(Exercise data begins)

-- ==== Sys2Proof/Laws/Decode.lean ====
section
/-! SUPPORT. The fields of a word and the word of given fields are inverse to each other, and a row of rule R37 matches
a word exactly where the field rule of R33 admits its fields. -/

namespace Sys2Proof

@[simp] theorem PReg.ofBits_toBits (r : PReg) : PReg.ofBits r.toBits = r := by cases r <;> rfl

@[simp] theorem PReg.toBits_ofBits (n : BitVec 2) : (PReg.ofBits n).toBits = n := by revert n; decide

@[simp] theorem Family.ofBit_toBit (f : Family) : Family.ofBit f.toBit = f := by cases f <;> rfl

@[simp] theorem Family.toBit_ofBit (b : BitVec 1) : (Family.ofBit b).toBit = b := by revert b; decide

/-- The fields of the word of given fields (R32). -/
@[simp] theorem Fields.ofWord_toWord (g : Fields) : Fields.ofWord g.toWord = g := by
  cases g
  simp only [Fields.ofWord, Fields.toWord, Fields.mk.injEq]
  refine ⟨?_, ?_, ?_, ?_, ?_, ?_, ?_, ?_⟩ <;>
    · apply BitVec.eq_of_getLsbD_eq
      intro j hj
      simp only [BitVec.getLsbD_extractLsb', BitVec.getLsbD_append, hj, decide_true, Bool.true_and]
      repeat' split
      all_goals first | omega | (congr 1; omega)

/-- The word of a word's fields (R32). -/
@[simp] theorem Fields.toWord_ofWord (cw : CmdWord) : (Fields.ofWord cw).toWord = cw := by
  apply BitVec.eq_of_getLsbD_eq
  intro j hj
  simp only [Fields.ofWord, Fields.toWord, BitVec.getLsbD_extractLsb', BitVec.getLsbD_append]
  repeat' split
  all_goals
    rw [decide_eq_true (by omega), Bool.true_and]
    congr 1; omega

theorem Fields.toWord_inj {g h : Fields} (e : g.toWord = h.toWord) : g = h := by
  rw [← Fields.ofWord_toWord g, e, Fields.ofWord_toWord]

/-- A mask works field by field. -/
theorem Fields.toWord_and (g m : Fields) :
    g.toWord &&& m.toWord =
      Fields.toWord ⟨g.op &&& m.op, g.rd &&& m.rd, g.rs1 &&& m.rs1, g.rs2 &&& m.rs2, g.x &&& m.x, g.f &&& m.f,
        g.idx &&& m.idx, g.z &&& m.z⟩ := by
  apply BitVec.eq_of_getLsbD_eq
  intro j hj
  rw [BitVec.getLsbD_and]
  simp only [Fields.toWord, BitVec.getLsbD_append, BitVec.getLsbD_and]
  repeat' split
  all_goals rfl

/-- A row of R37 matches exactly the words whose fields its form admits by R33. -/
theorem Form.row_matchesWord (r : Form) (cw : CmdWord) : r.row.matchesWord cw = r.admits (Fields.ofWord cw) := by
  obtain ⟨g, rfl⟩ : ∃ g : Fields, cw = g.toWord := ⟨_, (Fields.toWord_ofWord cw).symm⟩
  rw [Fields.ofWord_toWord, Bool.eq_iff_iff, Row.matchesWord, beq_iff_eq]
  have key : ∀ m p : Fields, r.row.mask = m.toWord → r.row.pattern = p.toWord →
      (g.toWord &&& r.row.mask = r.row.pattern ↔ Fields.mk (g.op &&& m.op) (g.rd &&& m.rd) (g.rs1 &&& m.rs1)
        (g.rs2 &&& m.rs2) (g.x &&& m.x) (g.f &&& m.f) (g.idx &&& m.idx) (g.z &&& m.z) = p) := by
    intro m p hm hp
    rw [hm, hp, Fields.toWord_and]
    exact ⟨Fields.toWord_inj, congrArg _⟩
  have a8 : ∀ v : BitVec 8, v &&& 255#8 = v := fun v => BitVec.and_allOnes (x := v)
  have a2 : ∀ v : BitVec 2, v &&& 3#2 = v := fun v => BitVec.and_allOnes (x := v)
  have a1 : ∀ v : BitVec 1, v &&& 1#1 = v := fun v => BitVec.and_allOnes (x := v)
  rw [key (Fields.ofWord r.row.mask) (Fields.ofWord r.row.pattern) (Fields.toWord_ofWord _).symm
    (Fields.toWord_ofWord _).symm]
  cases r <;>
    simp [Form.row, Form.admits, Form.op, Form.format, Format.fieldUse, unusedZero, Fields.ofWord, a8, a2, a1] <;>
    tauto

theorem Form.row_form (r : Form) : r.row.form = r := by cases r <;> rfl

theorem Form.mem_all (r : Form) : r ∈ Form.all := by cases r <;> decide

end Sys2Proof
end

(Exercise data ends)

Set down, exactly as they appear above, all lines from the one that has "rw [← Fields.ofWord_toWord" down to the one that has "have a1 : ∀", including those two and no others.

  rw [← Fields.ofWord_toWord g, e, Fields.ofWord_toWord]

/-- A mask works field by field. -/
theorem Fields.toWord_and (g m : Fields) :
    g.toWord &&& m.toWord =
      Fields.toWord ⟨g.op &&& m.op, g.rd &&& m.rd, g.rs1 &&& m.rs1, g.rs2 &&& m.rs2, g.x &&& m.x, g.f &&& m.f,
        g.idx &&& m.idx, g.z &&& m.z⟩ := by
  apply BitVec.eq_of_getLsbD_eq
  intro j hj
  rw [BitVec.getLsbD_and]
  simp only [Fields.toWord, BitVec.getLsbD_append, BitVec.getLsbD_and]
  repeat' split
  all_goals rfl

/-- A row of R37 matches exactly the words whose fields its form admits by R33. -/
theorem Form.row_matchesWord (r : Form) (cw : CmdWord) : r.row.matchesWord cw = r.admits (Fields.ofWord cw) := by
  obtain ⟨g, rfl⟩ : ∃ g : Fields, cw = g.toWord := ⟨_, (Fields.toWord_ofWord cw).symm⟩
  rw [Fields.ofWord_toWord, Bool.eq_iff_iff, Row.matchesWord, beq_iff_eq]
  have key : ∀ m p : Fields, r.row.mask = m.toWord → r.row.pattern = p.toWord →
      (g.toWord &&& r.row.mask = r.row.pattern ↔ Fields.mk (g.op &&& m.op) (g.rd &&& m.rd) (g.rs1 &&& m.rs1)
        (g.rs2 &&& m.rs2) (g.x &&& m.x) (g.f &&& m.f) (g.idx &&& m.idx) (g.z &&& m.z) = p) := by
    intro m p hm hp
    rw [hm, hp, Fields.toWord_and]
    exact ⟨Fields.toWord_inj, congrArg _⟩
  have a8 : ∀ v : BitVec 8, v &&& 255#8 = v := fun v => BitVec.and_allOnes (x := v)
  have a2 : ∀ v : BitVec 2, v &&& 3#2 = v := fun v => BitVec.and_allOnes (x := v)
  have a1 : ∀ v : BitVec 1, v &&& 1#1 = v := fun v => BitVec.and_allOnes (x := v)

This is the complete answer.